Collected data entries
——

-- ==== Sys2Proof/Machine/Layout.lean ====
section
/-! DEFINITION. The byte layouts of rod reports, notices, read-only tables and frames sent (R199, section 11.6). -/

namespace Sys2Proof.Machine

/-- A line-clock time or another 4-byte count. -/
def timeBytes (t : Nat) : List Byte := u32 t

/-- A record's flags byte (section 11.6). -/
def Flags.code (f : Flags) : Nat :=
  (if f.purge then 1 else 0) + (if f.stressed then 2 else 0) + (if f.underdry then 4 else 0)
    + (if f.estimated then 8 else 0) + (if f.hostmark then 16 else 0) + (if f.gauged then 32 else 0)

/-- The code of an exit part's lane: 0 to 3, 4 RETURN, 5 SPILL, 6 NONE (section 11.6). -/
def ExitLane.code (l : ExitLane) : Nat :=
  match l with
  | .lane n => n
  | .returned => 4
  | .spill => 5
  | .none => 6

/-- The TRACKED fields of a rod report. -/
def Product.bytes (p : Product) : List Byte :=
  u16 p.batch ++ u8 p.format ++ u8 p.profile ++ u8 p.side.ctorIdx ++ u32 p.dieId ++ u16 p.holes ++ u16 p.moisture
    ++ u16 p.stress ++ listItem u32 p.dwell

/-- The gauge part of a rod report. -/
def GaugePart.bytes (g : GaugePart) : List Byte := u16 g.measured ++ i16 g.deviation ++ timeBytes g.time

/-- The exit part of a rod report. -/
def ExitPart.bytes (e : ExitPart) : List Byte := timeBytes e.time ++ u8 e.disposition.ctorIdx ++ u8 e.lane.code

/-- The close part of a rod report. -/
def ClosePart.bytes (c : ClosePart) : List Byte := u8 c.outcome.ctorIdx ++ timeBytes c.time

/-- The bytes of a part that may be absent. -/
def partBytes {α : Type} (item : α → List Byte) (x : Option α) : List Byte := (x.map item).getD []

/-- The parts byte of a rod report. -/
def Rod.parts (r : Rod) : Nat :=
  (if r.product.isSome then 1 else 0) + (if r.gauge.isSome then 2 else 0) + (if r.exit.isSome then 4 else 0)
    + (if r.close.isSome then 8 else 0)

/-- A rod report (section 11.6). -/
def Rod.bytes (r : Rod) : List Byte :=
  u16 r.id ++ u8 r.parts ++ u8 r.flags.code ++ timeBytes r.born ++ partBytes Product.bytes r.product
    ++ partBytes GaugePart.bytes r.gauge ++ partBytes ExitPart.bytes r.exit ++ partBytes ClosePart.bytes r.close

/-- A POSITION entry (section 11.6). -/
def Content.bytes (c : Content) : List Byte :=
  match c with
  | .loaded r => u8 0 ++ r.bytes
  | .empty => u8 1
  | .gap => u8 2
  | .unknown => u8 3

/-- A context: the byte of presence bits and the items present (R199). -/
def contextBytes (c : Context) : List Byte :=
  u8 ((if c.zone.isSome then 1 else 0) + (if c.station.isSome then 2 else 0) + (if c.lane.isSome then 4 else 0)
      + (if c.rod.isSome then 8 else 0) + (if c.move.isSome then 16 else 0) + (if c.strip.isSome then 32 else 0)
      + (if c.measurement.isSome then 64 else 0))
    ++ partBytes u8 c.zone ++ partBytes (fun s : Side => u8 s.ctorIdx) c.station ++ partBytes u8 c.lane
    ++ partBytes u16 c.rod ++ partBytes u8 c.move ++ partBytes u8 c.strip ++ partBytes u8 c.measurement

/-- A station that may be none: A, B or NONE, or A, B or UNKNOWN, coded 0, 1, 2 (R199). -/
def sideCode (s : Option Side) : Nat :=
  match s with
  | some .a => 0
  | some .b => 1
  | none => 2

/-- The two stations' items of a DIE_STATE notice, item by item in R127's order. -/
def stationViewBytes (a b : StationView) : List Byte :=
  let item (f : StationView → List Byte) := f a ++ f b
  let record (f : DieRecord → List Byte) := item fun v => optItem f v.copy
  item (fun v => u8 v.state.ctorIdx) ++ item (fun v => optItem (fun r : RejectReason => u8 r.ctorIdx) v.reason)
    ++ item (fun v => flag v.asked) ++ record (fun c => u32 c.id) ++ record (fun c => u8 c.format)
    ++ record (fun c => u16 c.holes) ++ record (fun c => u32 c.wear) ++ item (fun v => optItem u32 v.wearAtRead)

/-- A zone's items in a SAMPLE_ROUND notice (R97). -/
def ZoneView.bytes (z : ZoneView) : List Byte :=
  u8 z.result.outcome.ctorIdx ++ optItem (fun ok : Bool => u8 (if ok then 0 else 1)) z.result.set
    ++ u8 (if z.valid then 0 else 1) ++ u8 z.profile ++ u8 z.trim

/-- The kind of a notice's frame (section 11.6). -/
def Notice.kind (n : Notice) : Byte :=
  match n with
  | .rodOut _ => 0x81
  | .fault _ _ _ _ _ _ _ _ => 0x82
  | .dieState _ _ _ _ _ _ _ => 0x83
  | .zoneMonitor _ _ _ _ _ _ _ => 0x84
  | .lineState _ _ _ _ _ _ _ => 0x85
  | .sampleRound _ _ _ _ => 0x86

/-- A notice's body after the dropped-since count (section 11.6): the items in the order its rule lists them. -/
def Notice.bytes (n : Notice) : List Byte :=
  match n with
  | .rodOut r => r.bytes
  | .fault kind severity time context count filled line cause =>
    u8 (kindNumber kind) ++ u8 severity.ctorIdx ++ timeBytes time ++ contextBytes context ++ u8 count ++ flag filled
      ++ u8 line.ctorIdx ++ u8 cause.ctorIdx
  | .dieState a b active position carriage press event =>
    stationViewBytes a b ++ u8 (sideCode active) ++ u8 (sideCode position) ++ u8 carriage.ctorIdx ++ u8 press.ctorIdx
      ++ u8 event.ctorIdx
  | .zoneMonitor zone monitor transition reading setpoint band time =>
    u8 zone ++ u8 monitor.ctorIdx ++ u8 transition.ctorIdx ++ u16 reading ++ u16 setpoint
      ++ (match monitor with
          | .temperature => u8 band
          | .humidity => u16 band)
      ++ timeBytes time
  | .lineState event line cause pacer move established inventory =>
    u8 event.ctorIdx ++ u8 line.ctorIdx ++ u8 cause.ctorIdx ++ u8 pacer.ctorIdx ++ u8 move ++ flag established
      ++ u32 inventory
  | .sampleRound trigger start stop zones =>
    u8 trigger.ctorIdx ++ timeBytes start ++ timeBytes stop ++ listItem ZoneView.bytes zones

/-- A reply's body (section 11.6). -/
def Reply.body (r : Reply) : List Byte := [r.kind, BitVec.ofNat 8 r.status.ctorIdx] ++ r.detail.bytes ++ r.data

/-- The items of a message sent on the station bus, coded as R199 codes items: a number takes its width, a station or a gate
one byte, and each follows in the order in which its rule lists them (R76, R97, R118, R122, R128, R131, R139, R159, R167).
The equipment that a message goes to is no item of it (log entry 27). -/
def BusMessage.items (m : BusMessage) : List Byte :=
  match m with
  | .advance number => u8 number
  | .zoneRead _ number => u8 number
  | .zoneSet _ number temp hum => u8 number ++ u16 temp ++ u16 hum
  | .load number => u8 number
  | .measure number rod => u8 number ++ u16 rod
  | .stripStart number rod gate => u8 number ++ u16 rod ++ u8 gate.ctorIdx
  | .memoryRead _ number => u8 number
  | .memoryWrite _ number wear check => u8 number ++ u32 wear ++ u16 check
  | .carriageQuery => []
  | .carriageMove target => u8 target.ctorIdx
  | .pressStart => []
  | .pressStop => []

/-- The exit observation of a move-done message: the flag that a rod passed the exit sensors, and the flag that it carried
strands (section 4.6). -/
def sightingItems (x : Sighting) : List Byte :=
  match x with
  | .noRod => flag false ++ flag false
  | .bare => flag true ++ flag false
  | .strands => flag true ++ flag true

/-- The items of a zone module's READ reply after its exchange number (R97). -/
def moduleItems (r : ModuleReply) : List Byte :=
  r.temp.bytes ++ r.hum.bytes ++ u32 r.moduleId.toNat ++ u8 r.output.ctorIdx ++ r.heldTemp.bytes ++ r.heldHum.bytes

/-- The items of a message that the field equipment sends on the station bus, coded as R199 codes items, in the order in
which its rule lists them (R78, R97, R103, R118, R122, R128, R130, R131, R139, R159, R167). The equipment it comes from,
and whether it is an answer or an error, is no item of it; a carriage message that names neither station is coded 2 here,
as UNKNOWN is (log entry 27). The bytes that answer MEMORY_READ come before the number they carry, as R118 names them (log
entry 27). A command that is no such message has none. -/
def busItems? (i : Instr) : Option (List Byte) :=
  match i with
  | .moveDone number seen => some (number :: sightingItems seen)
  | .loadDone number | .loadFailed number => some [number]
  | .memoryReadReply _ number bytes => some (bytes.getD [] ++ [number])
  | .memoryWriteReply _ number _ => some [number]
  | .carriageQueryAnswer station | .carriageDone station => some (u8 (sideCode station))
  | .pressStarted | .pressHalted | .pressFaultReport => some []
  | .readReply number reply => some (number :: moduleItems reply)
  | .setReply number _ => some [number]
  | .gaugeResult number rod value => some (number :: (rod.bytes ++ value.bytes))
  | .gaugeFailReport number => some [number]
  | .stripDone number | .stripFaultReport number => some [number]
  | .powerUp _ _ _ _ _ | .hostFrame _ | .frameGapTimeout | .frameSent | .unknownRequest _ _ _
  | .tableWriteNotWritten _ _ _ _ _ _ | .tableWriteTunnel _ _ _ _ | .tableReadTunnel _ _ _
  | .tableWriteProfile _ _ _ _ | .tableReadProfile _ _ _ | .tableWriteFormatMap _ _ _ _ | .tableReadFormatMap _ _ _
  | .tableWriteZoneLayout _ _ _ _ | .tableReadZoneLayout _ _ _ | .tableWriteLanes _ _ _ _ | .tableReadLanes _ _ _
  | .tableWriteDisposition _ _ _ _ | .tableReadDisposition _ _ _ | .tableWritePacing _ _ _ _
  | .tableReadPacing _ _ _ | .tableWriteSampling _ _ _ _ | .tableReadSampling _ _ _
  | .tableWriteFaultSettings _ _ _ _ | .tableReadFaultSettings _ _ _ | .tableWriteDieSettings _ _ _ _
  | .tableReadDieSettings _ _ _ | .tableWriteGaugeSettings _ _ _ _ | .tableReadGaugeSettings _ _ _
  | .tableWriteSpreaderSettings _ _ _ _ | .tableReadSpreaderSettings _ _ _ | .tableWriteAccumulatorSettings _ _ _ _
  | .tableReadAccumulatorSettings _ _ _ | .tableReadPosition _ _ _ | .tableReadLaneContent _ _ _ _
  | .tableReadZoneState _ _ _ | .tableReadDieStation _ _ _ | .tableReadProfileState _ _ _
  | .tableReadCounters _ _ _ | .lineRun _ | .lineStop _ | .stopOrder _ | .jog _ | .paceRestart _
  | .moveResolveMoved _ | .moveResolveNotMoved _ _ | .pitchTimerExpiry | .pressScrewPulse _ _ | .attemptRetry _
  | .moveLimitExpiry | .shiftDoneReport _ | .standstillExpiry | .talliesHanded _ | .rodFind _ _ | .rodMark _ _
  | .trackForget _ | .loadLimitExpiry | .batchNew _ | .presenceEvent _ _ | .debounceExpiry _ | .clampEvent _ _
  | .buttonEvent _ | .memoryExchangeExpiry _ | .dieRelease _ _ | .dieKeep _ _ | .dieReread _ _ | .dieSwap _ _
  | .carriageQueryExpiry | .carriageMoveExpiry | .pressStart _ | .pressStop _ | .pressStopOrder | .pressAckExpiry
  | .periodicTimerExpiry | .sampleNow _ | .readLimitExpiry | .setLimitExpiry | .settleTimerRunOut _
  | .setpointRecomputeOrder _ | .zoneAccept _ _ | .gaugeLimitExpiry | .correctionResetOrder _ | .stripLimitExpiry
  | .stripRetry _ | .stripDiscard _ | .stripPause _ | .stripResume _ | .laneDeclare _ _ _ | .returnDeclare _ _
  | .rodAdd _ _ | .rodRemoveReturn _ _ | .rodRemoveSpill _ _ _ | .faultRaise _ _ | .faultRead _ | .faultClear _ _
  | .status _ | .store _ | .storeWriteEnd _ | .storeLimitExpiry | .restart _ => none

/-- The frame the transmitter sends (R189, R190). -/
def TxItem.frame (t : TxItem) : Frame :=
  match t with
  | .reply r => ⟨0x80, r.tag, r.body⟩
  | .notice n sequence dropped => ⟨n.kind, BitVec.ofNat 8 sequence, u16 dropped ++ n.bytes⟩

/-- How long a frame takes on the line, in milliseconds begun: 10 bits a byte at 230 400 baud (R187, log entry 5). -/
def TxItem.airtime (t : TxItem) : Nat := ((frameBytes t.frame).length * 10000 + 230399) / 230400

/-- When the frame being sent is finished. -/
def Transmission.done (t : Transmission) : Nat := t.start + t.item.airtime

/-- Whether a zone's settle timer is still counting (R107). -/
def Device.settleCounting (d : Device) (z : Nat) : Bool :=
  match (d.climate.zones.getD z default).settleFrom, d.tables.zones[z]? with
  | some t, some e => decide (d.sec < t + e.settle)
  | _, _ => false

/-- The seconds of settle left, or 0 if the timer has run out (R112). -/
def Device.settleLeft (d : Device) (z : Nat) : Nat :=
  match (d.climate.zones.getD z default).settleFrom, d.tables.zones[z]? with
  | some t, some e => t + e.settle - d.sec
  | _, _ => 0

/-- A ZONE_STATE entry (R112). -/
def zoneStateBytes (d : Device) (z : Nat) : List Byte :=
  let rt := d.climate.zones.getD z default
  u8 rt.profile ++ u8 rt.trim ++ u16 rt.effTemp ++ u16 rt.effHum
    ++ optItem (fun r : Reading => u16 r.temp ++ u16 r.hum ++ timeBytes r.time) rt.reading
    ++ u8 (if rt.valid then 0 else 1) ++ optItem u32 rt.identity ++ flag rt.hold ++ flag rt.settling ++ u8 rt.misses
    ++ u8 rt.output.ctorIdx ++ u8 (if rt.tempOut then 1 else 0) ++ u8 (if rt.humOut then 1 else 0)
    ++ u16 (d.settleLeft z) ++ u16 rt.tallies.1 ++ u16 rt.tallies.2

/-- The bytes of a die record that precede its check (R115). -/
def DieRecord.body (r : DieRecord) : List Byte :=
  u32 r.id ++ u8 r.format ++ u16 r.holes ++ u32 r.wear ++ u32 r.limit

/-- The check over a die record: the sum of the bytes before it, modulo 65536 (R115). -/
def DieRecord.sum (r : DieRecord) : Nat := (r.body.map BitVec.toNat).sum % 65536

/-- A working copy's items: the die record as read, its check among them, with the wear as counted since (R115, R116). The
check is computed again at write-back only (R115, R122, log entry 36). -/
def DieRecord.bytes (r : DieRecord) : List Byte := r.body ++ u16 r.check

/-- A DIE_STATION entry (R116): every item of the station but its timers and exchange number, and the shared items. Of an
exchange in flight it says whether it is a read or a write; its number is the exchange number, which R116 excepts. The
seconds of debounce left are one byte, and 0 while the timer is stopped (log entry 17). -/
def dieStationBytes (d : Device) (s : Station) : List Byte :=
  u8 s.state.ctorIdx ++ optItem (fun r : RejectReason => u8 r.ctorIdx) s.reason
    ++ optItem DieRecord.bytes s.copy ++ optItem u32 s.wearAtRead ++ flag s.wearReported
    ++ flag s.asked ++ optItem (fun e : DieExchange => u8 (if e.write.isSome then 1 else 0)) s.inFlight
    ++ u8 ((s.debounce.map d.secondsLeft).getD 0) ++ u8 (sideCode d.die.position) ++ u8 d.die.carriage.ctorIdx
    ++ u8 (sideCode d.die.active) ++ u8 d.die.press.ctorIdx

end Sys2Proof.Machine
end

——

Exercise objective: Copy the lines above exactly. Start with the line containing "c => u8 c.format)", end with the line containing "press event =>", and include both.

Answer to the exercise:
    ++ item (fun v => flag v.asked) ++ record (fun c => u32 c.id) ++ record (fun c => u8 c.format)
    ++ record (fun c => u16 c.holes) ++ record (fun c => u32 c.wear) ++ item (fun v => optItem u32 v.wearAtRead)

/-- A zone's items in a SAMPLE_ROUND notice (R97). -/
def ZoneView.bytes (z : ZoneView) : List Byte :=
  u8 z.result.outcome.ctorIdx ++ optItem (fun ok : Bool => u8 (if ok then 0 else 1)) z.result.set
    ++ u8 (if z.valid then 0 else 1) ++ u8 z.profile ++ u8 z.trim

/-- The kind of a notice's frame (section 11.6). -/
def Notice.kind (n : Notice) : Byte :=
  match n with
  | .rodOut _ => 0x81
  | .fault _ _ _ _ _ _ _ _ => 0x82
  | .dieState _ _ _ _ _ _ _ => 0x83
  | .zoneMonitor _ _ _ _ _ _ _ => 0x84
  | .lineState _ _ _ _ _ _ _ => 0x85
  | .sampleRound _ _ _ _ => 0x86

/-- A notice's body after the dropped-since count (section 11.6): the items in the order its rule lists them. -/
def Notice.bytes (n : Notice) : List Byte :=
  match n with
  | .rodOut r => r.bytes
  | .fault kind severity time context count filled line cause =>
    u8 (kindNumber kind) ++ u8 severity.ctorIdx ++ timeBytes time ++ contextBytes context ++ u8 count ++ flag filled
      ++ u8 line.ctorIdx ++ u8 cause.ctorIdx
  | .dieState a b active position carriage press event =>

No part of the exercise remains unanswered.